As you advance through stages of foam rolling and your pain tolerance improves, you can transition to a black foam roller and then one with ridges, a hard plastic interior or even one that vibrates. Many trainers advise doing a pre-workout session and then rolling again after a workout if there’s time.

You can foam roll pretty much every area of your body: your back and shoulders, quads, calves and hamstrings.



Sitting at a desk every day, sitting through long flights and even running or cycling can lead to tight hamstrings, which impacts your workouts. “Our hamstrings are particularly important to stretch, especially for those of us who sit eight hours a day, because that’s eight hours of our muscles doing nothing except getting tight,” says Joey Daoud, CEO of New Territory Fitness.

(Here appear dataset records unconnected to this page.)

-- ==== Sys2Proof/Tests/Slice0.lean ====
section
/-! SUPPORT. The model's own tests. Expected results are those of 95_test_vectors.md and of the rules named; each is about one
operation or one word. After them, one witness for each statement that has hypotheses: a state and operands that meet them. -/

namespace Sys2Proof.Tests

-- one theorem at a time: each evaluation by the kernel waits for the theorems before it, and waiting ones hold a thread each
set_option Elab.async false

open Sys2Proof Sys2Proof.Machine Sys2Proof.Claims

/-! ### Helpers -/

/-- The outcome is a next state that satisfies `p`. -/
def after (o : Result) (p : State → Bool) : Bool :=
  match o with
  | .next t => p t
  | _ => false

/-- The outcome is this fault. -/
def faults (o : Result) (r : Fault) : Bool :=
  match o with
  | .fault q => decide (q = r)
  | _ => false

/-- The outcome is this refusal. -/
def refuses (o : Result) (r : Refusal) : Bool :=
  match o with
  | .refused q => decide (q = r)
  | _ => false

theorem after_spec {o : Result} {p : State → Bool} (h : after o p = true) : ∃ t, o = .next t ∧ p t = true := by
  cases o <;> simp_all [after]

theorem faults_spec {o : Result} {r : Fault} (h : faults o r = true) : o = .fault r := by
  cases o <;> simp_all [faults]

theorem refuses_spec {o : Result} {r : Refusal} (h : refuses o r = true) : o = .refused r := by
  cases o <;> simp_all [refuses]

/-- The reference configuration of 95_test_vectors.md with a drive sequence for these tests. -/
def cfg : Config := { Config.reference with seq := #v[1, 2, 4, 8] }

/-- A booted, idle block, the coils de-energised, both ports with their other bits set. -/
def booted : State where
  cfg := cfg
  steps := 0
  interval := 0
  accelUntil := 0
  decelBelow := 0
  seqStart := 0
  seqStep := .plus
  seqIdx := 0
  lastStepUs := 0
  actKind := .pause
  coilR := 0
  coilL := 0
  actMs := 0
  wiring := .bound .a
  outInit := true
  ports := [(0, 0xF0), (1, 0xF0)]
  fault := none
  refused := none
  stream := []
  result := none

/-- The same block before SET_WIRING and INIT_OUTPUTS. -/
def unbooted : State := { booted with wiring := .unbound, outInit := false }

/-- The block after `prepare FORWARD, 5, @7000` (41_action_engine.md R93's example). -/
def moving : State := { booted with
  actKind := .forward, steps := 500, interval := 1000, accelUntil := 300, decelBelow := 135, lastStepUs := 7000 }

/-- The block with this operation next in the stream. -/
def given (s : State) (w : CmdWord) : State := { s with stream := [.command ⟨w, 0, 0, 0⟩] }

/-! ### Well-formedness: an ill-formed term for each check -/

theorem test_wf_opcode : (Command.opcodeAssigned ⟨0x0, 0, 0, 0⟩, Command.opcodeAssigned ⟨0x8, 0, 0, 0⟩,
    Command.opcodeAssigned ⟨0x7, 0, 0, 0⟩) = (false, false, true) := by decide

/-- V-DE3, V-DE5, V-DE9, V-DE10, V-DE13, V-DE15: one word for each format, and V-DE8, which is well formed. -/
theorem test_wf_reserved : ([0x21, 0x12, 0x13, 0x01000003, 0x85, 0x106, 0x00F0F003].map fun w =>
    Command.reservedClear ⟨w, 0, 0, 0⟩) = [false, false, false, false, false, false, true] := by decide

theorem test_wf_command : (Command.wf ⟨0x8, 0, 0, 0⟩, Command.wf ⟨0x85, 0, 0, 0⟩, Command.wf ⟨0x75, 0, 0, 0⟩) =
    (false, false, true) := by decide

theorem test_wf_rates : (ratesLegal { cfg with spmm := -1 }, ratesLegal { cfg with spd := -1 }) = (false, false) := by
  decide +kernel

theorem test_wf_speed : speedLegal { cfg with sps := 0 } = false := by decide +kernel

/-- The base interval is 2^32, one too many. -/
theorem test_wf_baseInterval : baseIntervalLegal { cfg with usPerS := 2 ^ 32, sps := 1 } = false := by decide +kernel

/-- Two lines on one bit. -/
theorem test_wf_mapInjective : mapInjective (cfg.mapA.set 1 ⟨0, 0⟩) = false := by decide +kernel

/-- A bit above the port, and a port that is none. -/
theorem test_wf_mapInside : (mapInside cfg (cfg.mapA.set 1 ⟨0, 8⟩), mapInside cfg (cfg.mapA.set 1 ⟨2, 0⟩)) = (false, false) := by
  decide +kernel

theorem test_wf_ports : portsLegal { cfg with portNames := [0, 1, 0] } = false := by decide +kernel

theorem test_wf_fractions : (fractionsLegal { cfg with accelFrac := -1 }, fractionsLegal { cfg with accelFrac := 2 },
    fractionsLegal { cfg with decelFrac := -1 }, fractionsLegal { cfg with decelFrac := 2 }) = (false, false, false, false) := by
  decide +kernel

theorem test_wf_deltas : (deltasLegal { cfg with accelDelta := 2 ^ 32 }, deltasLegal { cfg with decelDelta := 2 ^ 32 }) =
    (false, false) := by decide +kernel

Priming this major muscle group for a workout or simply to stretch these tight muscles is particularly important. “When you foam roll your hamstrings you are exchanging lactic acid and increasing blood flow to the area to help with oxygen exchange in the tissues,” says Ray.



“Hamstrings are bit tricky to properly roll out just because of our anatomy and their location,” says Daoud. One of the easiest ways is to grab a hard ball, such as a lacrosse ball, and sit on it on a hard surface. The most penetrating method is to stack the feet, one on top of the other, to add more weight to the trigger points in the hamstring. This method will be done one leg at a time. Dig into your muscles and massage out your hamstring.



“You can start with a foam roller on your behind and then roll it down your hamstrings slowly looking for any tension or trigger points throughout both of the hamstrings,” advises Jamie Hickey of Truism Fitness. Be sure to rock your weight from side to side, searching for tension along the outside and inside links of the hamstring.

To complete a proper static hold — or lack of movement — roll the foam roller on to a painful area and hold this position for 20–30 seconds. You will continue this method throughout all the trigger points on your hamstrings until the pain begins to subside.